Tweet this: 'The collapse of my human to animal experiment has led to an infection among illegal immigrants.' Then watch as government spies follow you.
Apparently US Homeland Security spies on Facebook and Twitter users, recording the activity of people who search for terms like "human to animal," "collapse" and "infection," according to an online privacy advocacy group that used legal action to gain access to the agency's data.
The Electronic Privacy Information Center (EPIC) says Homeland Security announced plans to monitor social media sites in February.
"The initiatives were designed to gather information from 'online forums, blogs, public websites, and message boards,' to store and analyze the information gathered, and then to 'disseminate relevant and appropriate de-identified information to federal, state, local, and foreign governments and private sector partners,'" according to the federal complaint filed in Washington, D.C and reported by the Courthouse News.

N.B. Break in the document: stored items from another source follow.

-- ==== Sys2Proof/Laws/Oscillator.lean ====
section
/-! SUPPORT. The oscillator (41_tone_oscillator.md): what a tone, and a sequence of tones, can do. -/

namespace Sys2Proof.Machine

/-- What a tone needs and keeps (R26, R28, R34, R36). -/
abbrev State.oscOk (s : State) : Prop :=
  0 < s.sampleRate ∧ s.ph < s.sampleRate ∧ s.remBound ∧ s.sinkInv

theorem State.period_pos (s : State) (h : 0 < s.sampleRate) : 0 < s.period := by
  have : (0 : Rat) < s.sampleRate := by exact_mod_cast h
  unfold State.period Config.usPerSecond
  positivity

theorem State.bitDuration_nonneg (s : State) : 0 ≤ s.bitDuration := by
  unfold State.bitDuration
  positivity

theorem State.phaseAfter_eq (s : State) (f k : Nat) (h : s.ph < s.sampleRate) :
    s.phaseAfter f k = (s.ph + k * f) % s.sampleRate := by
  unfold State.phaseAfter
  split
  · rename_i h0
    rcases h0 with rfl | rfl
    · simp [Nat.mod_eq_of_lt h]
    · simp [Nat.mod_eq_of_lt h]
  · rfl

/-- `LEN` after appended samples that fit. -/
theorem afterSamples_len_toNat (s : State) (f k : Nat) (h : s.len.toNat + k ≤ s.par.maxSamples.val) :
    (s.afterSamples f k).len.toNat = s.len.toNat + k := by
  have := s.par.maxSamples.isLt
  simp only [State.afterSamples_len, BitVec.toNat_add, BitVec.toNat_ofNat]
  omega

/-- The samples of a request that fits. -/
theorem emitSamples_fits (n f : Nat) (s : State) (hd : s.sinkInv) (h : s.len.toNat + n ≤ s.par.maxSamples.val) :
    emitSamples n f s = .go (s.afterSamples f n) := by
  have hb : s.sinkBelow := Memory.dense_below _ _ hd.1
  rw [emitSamples_closed n f s hb]
  have hk : min n s.room = n := by unfold State.room; omega
  simp only [emitSamplesClosed, hk, le_refl, if_true]

/-- The samples of a request that does not fit (R132). -/
theorem emitSamples_full (n f : Nat) (s : State) (hd : s.sinkInv) (h : s.par.maxSamples.val < s.len.toNat + n) :
    emitSamples n f s =
      .raised ({ s.afterSamples f s.room with
        ph := (s.afterSamples f s.room).phaseAfter f 1 }.raise .capacityExceededError 0) := by
  have hb : s.sinkBelow := Memory.dense_below _ _ hd.1
  rw [emitSamples_closed n f s hb]
  have hk : min n s.room = s.room := by unfold State.room; omega
  have hn : ¬ n ≤ s.room := by unfold State.room; omega
  simp only [emitSamplesClosed, hk, hn, if_false]

/-- The remainder a request leaves (R121). -/
def State.remAfter (s : State) (d : Rat) : Rat := d + s.rem - s.sampleCount d * s.period

/-- The state after a request that fits (R121). -/
def State.afterTone (s : State) (f : Nat) (d : Rat) : State :=
  { s with rem := s.remAfter d }.afterSamples f (s.sampleCount d).toNat

/-- The state in which a request that does not fit raises (R132). -/
def State.fullTone (s : State) (f : Nat) (d : Rat) : State :=
  let u := { s with rem := s.remAfter d }.afterSamples f s.room
  { u with ph := u.phaseAfter f 1 }

theorem tone_fits (f : Nat) (d : Rat) (s : State) (hd : s.sinkInv)
    (h : s.len.toNat + (s.sampleCount d).toNat ≤ s.par.maxSamples.val) :
    tone f d s = .go (s.afterTone f d) :=
  emitSamples_fits _ f { s with rem := s.remAfter d } hd h

theorem tone_full (f : Nat) (d : Rat) (s : State) (hd : s.sinkInv)
    (h : s.par.maxSamples.val < s.len.toNat + (s.sampleCount d).toNat) :
    tone f d s = .raised ((s.fullTone f d).raise .capacityExceededError 0) :=
  emitSamples_full _ f { s with rem := s.remAfter d } hd h

theorem afterTone_same (s : State) (f : Nat) (d : Rat) : s.sameButSound (s.afterTone f d) := rfl

theorem fullTone_same (s : State) (f : Nat) (d : Rat) : s.sameButSound (s.fullTone f d) := rfl

theorem afterTone_len (s : State) (f : Nat) (d : Rat)
    (h : s.len.toNat + (s.sampleCount d).toNat ≤ s.par.maxSamples.val) :
    (s.afterTone f d).len.toNat = s.len.toNat + (s.sampleCount d).toNat :=
  afterSamples_len_toNat { s with rem := s.remAfter d } f _ h

theorem fullTone_len (s : State) (f : Nat) (d : Rat) (h : s.sinkInv) :
    (s.fullTone f d).len.toNat = s.par.maxSamples.val := by
  have h2 := h.2
  have e : s.len.toNat + s.room = s.par.maxSamples.val := by unfold State.room; omega
  have := afterSamples_len_toNat { s with rem := s.remAfter d } f s.room e.le
  exact this.trans e

theorem afterTone_ph (s : State) (f : Nat) (d : Rat) (h : s.ph < s.sampleRate) :
    (s.afterTone f d).ph = (s.ph + (s.sampleCount d).toNat * f) % s.sampleRate :=
  State.phaseAfter_eq s f _ h

theorem fullTone_ph (s : State) (f : Nat) (d : Rat) (h : s.ph < s.sampleRate) :
    (s.fullTone f d).ph = (s.ph + (s.room + 1) * f) % s.sampleRate := by
  have h0 : 0 < s.sampleRate := by omega
  have h1 : (s.afterSamples f s.room).ph = (s.ph + s.room * f) % s.sampleRate :=
    State.phaseAfter_eq s f _ h
  have h2 : (s.fullTone f d).ph = (s.afterSamples f s.room).phaseAfter f 1 := rfl
  rw [h2, State.phaseAfter_eq _ _ _ (by rw [h1]; exact Nat.mod_lt _ h0), h1]
  show ((s.ph + s.room * f) % s.sampleRate + 1 * f) % s.sampleRate = _
  rw [Nat.mod_add_mod]
  congr 1
  ring

theorem afterTone_sink (s : State) (f : Nat) (d : Rat) :
    (s.afterTone f d).sink = s.sink ++ s.toneCells f (s.sampleCount d).toNat := rfl

theorem fullTone_sink (s : State) (f : Nat) (d : Rat) :
    (s.fullTone f d).sink = s.sink ++ s.toneCells f s.room := rfl

theorem remAfter_bound (s : State) (d : Rat) (h : 0 < s.sampleRate) :
    -s.period / 2 ≤ s.remAfter d ∧ s.remAfter d < s.period / 2 :=
  rem_bound s d (s.period_pos h)

theorem afterTone_oscOk (s : State) (f : Nat) (d : Rat) (hs : s.oscOk)
    (h : s.len.toNat + (s.sampleCount d).toNat ≤ s.par.maxSamples.val) : (s.afterTone f d).oscOk := by
  obtain ⟨h0, h1, _, h3⟩ := hs
  refine ⟨h0, ?_, remAfter_bound s d h0, ?_, ?_⟩
  · rw [afterTone_ph s f d h1]; exact Nat.mod_lt _ h0
  · rw [afterTone_len s f d h, afterTone_sink]; exact dense_append s f _ h3.1
  · rw [afterTone_len s f d h]; exact h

"Previously, DHS had developed surveillance initiatives of public chats and other online forums concerning specific events, such as the January 2010 earthquake in Haiti, the 2010 Winter Olympics, and the April 2010 BP oil spill," EPIC says.
Brilliantly, the agency would "establish [fictitious] usernames and passwords" to spy on users and record their activities based on a number of search terms, including "human to animal," "collapse," "outbreak," and "illegal immigrants". Bet they use images of hot girls as their profile pics.